As any other variable in the data table, the outlier index can be mapped to provide further visual interpretation of these data patterns.
Appendix
DBSCAN worked example
In order to illustrate the logic behind the DBSCAN algorithm, we consider a toy example of 9 points, the coordinates of which are listed in Figure 30.
We can use GeoDa
to create this as a point layer and use the distance weights functionality to
obtain the connectivity structure that ensures that each point has at least one neighbor. From the
weights characteristics, we find that for a distance of 29.1548, the number of neighbors ranges from
1 to 5. The matching connectivity graph is shown in Figure 31.
To illustrate the concept of Noise points (i.e., unconnected points for a given critical distance), we lower the distance cut-off to 20. Now, we have one isolate (point 3) and the maximum number of neighbors drops to 3. The corresponding connectivity graph is shown in Figure 32 with the matching weights in Figure 33.
With MinPts as 4 (i.e., 3 neighbors for a core point), we can now move through each point, one at a time. Starting with point 1, we find that it only has one neighbor (point 2) and thus does not meet the MinPts criterion. Therefore, we label it as Noise for now. Next, we move to point 2. It has 3 neighbors, meaning that it meets the Core criterion and it is labeled cluster 1. All its neighbors, i.e., 1, 4 and 5 are also labeled cluster 1 and are no longer considered. Note that this changes the status of point 1 from Noise to Border. We next move to point 3, which has no neighbors and is therefore labeled Noise.

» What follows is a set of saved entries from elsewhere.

/-- FADE_COMPLETE and FOLLOW_TIMER_EXPIRY, when the fade position or the follow timer has its last step to make: LIVE takes
NEXT, the head is returned DONE, and the next cue leads on: none to IDLE, MANUAL to READY, AUTO with a delay to WAITING,
AUTO without one starts at once; or the head cue starts, and with a fade of 0 completes; when it has not, nothing happens. A
cue that starts has its track actions performed, in their order. At a period start with nothing else due MIX_PERIOD_START
steps the fade position by 1 while FADING, but at a fade's first period, and the follow timer while WAITING, and no other
field of the show; at the last step the fade completes or the head starts there, and the channels that its track actions
leave give the period's samples. An event already taken by its command is not taken again. These events just ahead of the
period start (log entries 3 and 13), the order of the period's acts (log entry 15), and T_f at 0 after a fade (log entry
39), are the model's choices. -/
def Obligations.FadeAndFollow : Prop :=
  ∀ s : State,
    let t := s.theatre
    let fadeEnds := t.state = .fading ∧ t.fresh = false ∧ t.stepped = false ∧ t.len ≤ t.pos + 1
    let followEnds := t.state = .waiting ∧ t.stepped = false ∧ ∃ d, t.follow = some d ∧ d ≤ 1
    let leads (base : State) (v : Theatre) (u : State) : Prop := Untouched s u ∧
      { u with lists := s.lists } = { base with theatre := { v with stepped := true } } ∧
      ∀ l, l ≠ .cue → u.walker l = s.walker l ∧ u.lists.returns.get l.idx = s.lists.returns.get l.idx
    let done (cue : Machine.Cue) (u : State) : Prop :=
      u.returns .cue { record := cue.record, status := marked 0x02 cue.record.mark, results := [] }
    (∀ audio : List (List Sample), s.Calm → (∀ p, (s.programs.get p).state ≠ .ending) →
      ∃ u, exec (.mixPeriodStart audio) s = .next u ∧
        let becomes (v : Theatre) : Prop := u.theatre = { v with fresh := false, stepped := false }
        let plays (base : State) : Prop := ∀ c : Fin 16,
          let ch := base.channels.get c
          (∀ k : AlarmKind, ch.owner ≠ some (.program k.slot)) → u.channels.get c = { ch.give.2.1 with
            reread := match ch.cur with | .waiting _ => true | _ => ch.reread }
        ((t.state ≠ .fading ∧ t.state ≠ .waiting) ∨ t.stepped = true ∨ (t.state = .fading ∧ t.fresh = true) →
          becomes t) ∧
        (t.state = .fading → t.fresh = false → t.stepped = false → t.pos + 1 < t.len →
          becomes { t with pos := t.pos + 1 }) ∧
        (∀ d, t.state = .waiting → t.stepped = false → t.follow = some d → 1 < d →
          becomes { t with follow := some (d - 1) }) ∧
        (∀ cue rest bank, fadeEnds → t.queue = cue :: rest → t.next = some bank →
          (¬ atOnce rest → becomes (t.completed bank rest) ∧ (s.port.grant ≠ none → done cue u ∧ plays s)) ∧
          ∀ head after, rest = head :: after → atOnce rest → s.opens head →
            (head.fade ≠ 0 → becomes ((t.completed bank rest).begun head) ∧
              (s.port.grant ≠ none → done cue u ∧ plays (s.tracked head))) ∧
            (head.fade = 0 → ¬ atOnce after → becomes (t.completed (head.over bank) after) ∧
              (s.port.grant ≠ none → done cue u ∧ done head u ∧ plays (s.tracked head)))) ∧
        (∀ cue rest, followEnds → t.queue = cue :: rest → s.opens cue →
          (cue.fade ≠ 0 → becomes (t.begun cue) ∧ (s.port.grant ≠ none → plays (s.tracked cue))) ∧
          (cue.fade = 0 → ¬ atOnce rest → becomes (t.completed (cue.over t.live) rest) ∧
            (s.port.grant ≠ none → done cue u ∧ plays (s.tracked cue))))) ∧
    (¬ fadeEnds → exec .fadeComplete s = .next s.arbitrate) ∧
    (¬ followEnds → exec .followTimerExpiry s = .next s.arbitrate) ∧
    (∀ cue rest bank, fadeEnds → t.queue = cue :: rest → t.next = some bank → s.port.grant ≠ none →
      (¬ atOnce rest → ∃ u, exec .fadeComplete s = .next u ∧ leads s (t.completed bank rest) u ∧ done cue u) ∧
      ∀ head after, rest = head :: after → atOnce rest → s.opens head →
        (head.fade ≠ 0 → ∃ u, exec .fadeComplete s = .next u ∧
          leads (s.tracked head) ((t.completed bank rest).begun head) u ∧ done cue u) ∧
        (head.fade = 0 → ¬ atOnce after → ∃ u, exec .fadeComplete s = .next u ∧
          leads (s.tracked head) (t.completed (head.over bank) after) u ∧ done cue u ∧ done head u)) ∧
    (∀ cue rest, followEnds → t.queue = cue :: rest → s.opens cue →
      (cue.fade ≠ 0 → exec .followTimerExpiry s =
        .next ((s.tracked cue).modTheatre fun t => { t.begun cue with stepped := true }).arbitrate) ∧
      (cue.fade = 0 → ¬ atOnce rest → s.port.grant ≠ none → ∃ u, exec .followTimerExpiry s = .next u ∧
        leads (s.tracked cue) (t.completed (cue.over t.live) rest) u ∧ done cue u))

/-! ### Trunks and supervision (chapter 10) -/

/-- The answer timer restarts training; a matching ability block brings the trunk UP with its counts limited to 64, its
loops that are watched and served NORMAL where they were not judged before, and the TRUNK note of code 1 with the counts and
flags; the sync hold's expiry brings it DOWN, with its present stations LOST and their parties out of their calls, its loops
UNSERVED with the count and sum of their captures back at 0, its pending and releasing changeovers free, FAULT, and last of
all the FAILED notes of its PENDING slots, the lower slot's first, and its TRUNK note of code 0 (or one note lost at a full
queue). An expiry or a block that is not due does nothing (log entries 1 and 3); the stations go in rising number (log entry
36); and a freed changeover slot has every item it does not hold at its reset value (log entry 24). -/
def Obligations.TrunkLinks : Prop :=
  ∀ (s : State) (k : Fin 4),
    let t := s.trunks.get k
    (t.link = .training → t.answer = some 0 → exec (.answerTimerExpiry k) s =
      .next (s.modTrunk k fun t => { t with training := t.training + 1, answer := some 50 })) ∧
    (t.link ≠ .training ∨ t.answer ≠ some 0 → exec (.answerTimerExpiry k) s = .next s) ∧
    (∀ b : AbilityBlock, t.link ≠ .training ∨ b.training ≠ t.training →
      exec (.abilityBlock k b) s = .next s.arbitrate) ∧
    (∀ b : AbilityBlock, t.link = .training → b.training = t.training → ∃ u, exec (.abilityBlock k b) s = .next u ∧
      u.trunks = s.trunks.set k { t with
        link := .up, answer := none, sync := some 4, served := min 64 b.served.toNat, present := min 64 b.present.toNat
        overrideLines := b.overrideLines, supervision := b.supervision, changeover := b.changeover } ∧
      u.claims = s.claims ∧ u.stations = s.stations ∧ u.outlets = s.outlets ∧ u.changeovers = s.changeovers ∧
      (∀ o, trunkOf o = k →
        let x := s.loops.get o
        let enters (st : LoopState) : Loop :=
          if x.state = st then x else { x with state := st, streak := none, ampFault := false }
        let watched : Prop := (s.outlets.get o).kind ≠ .undefined ∧ (s.outlets.get o).kind ≠ .spare ∧
          x.baselineSet = true ∧ b.supervision = true
        (min 64 b.served.toNat ≤ (slotOf o).val → u.loops.get o = enters .unserved) ∧
        ((slotOf o).val < min 64 b.served.toNat → ¬ watched → u.loops.get o = enters .unsupervised) ∧
        ((slotOf o).val < min 64 b.served.toNat → watched → u.loops.get o =
          if x.state = .unserved ∨ x.state = .unsupervised then { x with state := .normal, streak := none } else x)) ∧
      (s.port.grant ≠ none → u.notes = (s.emitNote .trunk 1 k.val (min 64 b.served.toNat +
        256 * min 64 b.present.toNat + 65536 * ((if b.overrideLines then 1 else 0) + (if b.supervision then 2 else 0) +
          (if b.changeover then 4 else 0)))).notes) ∧
      (∀ o, trunkOf o ≠ k → u.loops.get o = s.loops.get o)) ∧
    (t.link ≠ .up ∨ t.sync ≠ some 0 → exec (.syncHoldExpiry k) s = .next s.arbitrate) ∧
    (t.link = .up → t.sync = some 0 → ∃ u, exec (.syncHoldExpiry k) s = .next u ∧
      u.trunks = s.trunks.set k { link := .down, training := t.training } ∧ u.causeHas .fault = true ∧
      u.outlets = s.outlets ∧ u.inlets = s.inlets ∧ u.time = s.time ∧
      (s.port.grant ≠ none →
        let failed (x : Fin 8) : List Note :=
          if (s.changeovers.get x).state = .pending then
            [{ kind := .changeover, code := 2, subject := (s.changeovers.get x).faulted.val, time := s.time
               detail := x.val + 256 * (s.changeovers.get x).spare.val + 16777216 * 2 }]
          else []
        u.notedAll (failed ⟨2 * k.val, by omega⟩ ++ failed ⟨2 * k.val + 1, by omega⟩ ++
          [{ kind := .trunk, code := 0, subject := k.val, detail := 0, time := s.time }])) ∧
      (∀ n i o, (s.stations.get n).binding = some (i, o) → trunkOf i = k →
        (s.stations.get n).state ≠ .undefined → (s.stations.get n).state ≠ .lost →
        let party (c : Fin 16) (j : Fin 8) : Prop :=
          ∃ p, (s.calls.get c).parties[j.val]? = some p ∧ p.live = true ∧ p.station = n
        ((∀ c j, ¬ party c j) → (s.stations.get n).call = none → u.stations.get n =
          { s.stations.get n with state := .lost, holdTimer := none, call := none }) ∧
        (∀ c j, (s.stations.get n).call = some c → (∀ d m, party d m ↔ d = c ∧ m = j) →
          (u.stations.get n).state = .lost ∧ (u.stations.get n).call = none ∧ (u.stations.get n).holdTimer = none ∧
          (u.stations.get n).offHook = (s.stations.get n).offHook ∧
          ∀ q, (u.calls.get c).parties[j.val]? = some q →
            (q.state = .lost ∨ q.state = .left) ∧ q.ringTimer = none ∧ q.claim = none)) ∧
      (∀ n, (∀ i o, (s.stations.get n).binding = some (i, o) → trunkOf i ≠ k) →
        (∀ (c : Fin 16), ∀ p ∈ (s.calls.get c).parties, p.live = true → p.station ≠ n) →
        u.stations.get n = s.stations.get n) ∧
      (∀ o, trunkOf o = k →
        let x := s.loops.get o
        let reset : Loop := { x with capture := x.capture.map fun c => { c with count := 0, sum := 0 } }
        (u.loops.get o).state = .unserved ∧ u.loops.get o =
          if x.state = .unserved then reset else { reset with state := .unserved, streak := none, ampFault := false }) ∧
      (∀ o, trunkOf o ≠ k → u.loops.get o = s.loops.get o) ∧
      (∀ x : Fin 8, x.val / 2 = k.val → u.changeovers.get x =
        if (s.changeovers.get x).state = .pending ∨ (s.changeovers.get x).state = .releasing then {}
        else s.changeovers.get x) ∧
      (∀ x : Fin 8, x.val / 2 ≠ k.val → u.changeovers.get x = s.changeovers.get x))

We move to point 6, which is a neighbor of point 4, which belongs to cluster 1. Since 6 is therefore density connected, it is added to cluster 1 (as a Border point). The same holds for point 7, which is similarly added to cluster 1.
Point 8 has two neighbors, which is insufficient to reach the MinPts criterion. Therefore, it is labeled Noise, since point 7 is not a Core point. Finally, point 9 has only point 8 as neighbor and is therefore also labeled Noise.
In the end, we have one cluster consisting of 6 points, shown as the dark blue points in Figure 34. The remaining points are Noise, labeled as light blue in the Figure. They are not part of any cluster.
We illustrate a more interesting outcome by lowering Eps to 15 with MinPts at 2. As a result, the points are less connected, shown in the connectivity graph in Figure 35.
Using the same logic as before, we find points 1, 2, and 3 to be unconnected. Point 4 is connected to 5 and 6, which meets the MinPts criterion and results in all three points being labeled cluster 1. Point 7 is again Noise, but points 8 and 9 are connected to each other, yielding cluster 2. The outcome is summarized in Figure 36, which shows four Noise points, a cluster consisting of 4, 5, and 6, and a cluster consisting of points 8 and 9.
This example illustrates the sensitivity of the results to the parameters Eps and MinPts.
HDBSCAN worked example
We apply the HDBSCAN algorithm to the same nine points from Figure 30. We set Min Cluster Size and Min Points to 2. As a result, the mutual reachability distance is the same as the original distance, given in Figure 37. Since the core distance for each point is its nearest neighbor distance (smallest distance to have one neighbor), the maximum of the two core distances and the actual distance will always be the actual distance. While this avoids one of the innovations of the algorithm, it keeps our illustration simple.
The distance matrix can be used to find the core distance for each point as its nearest neighbor distance (the smallest element in a row of the distance matrix), as well as the associated \(\lambda_p\) value. The latter is simply the inverse of the core distance. These results are shown in Figure 38.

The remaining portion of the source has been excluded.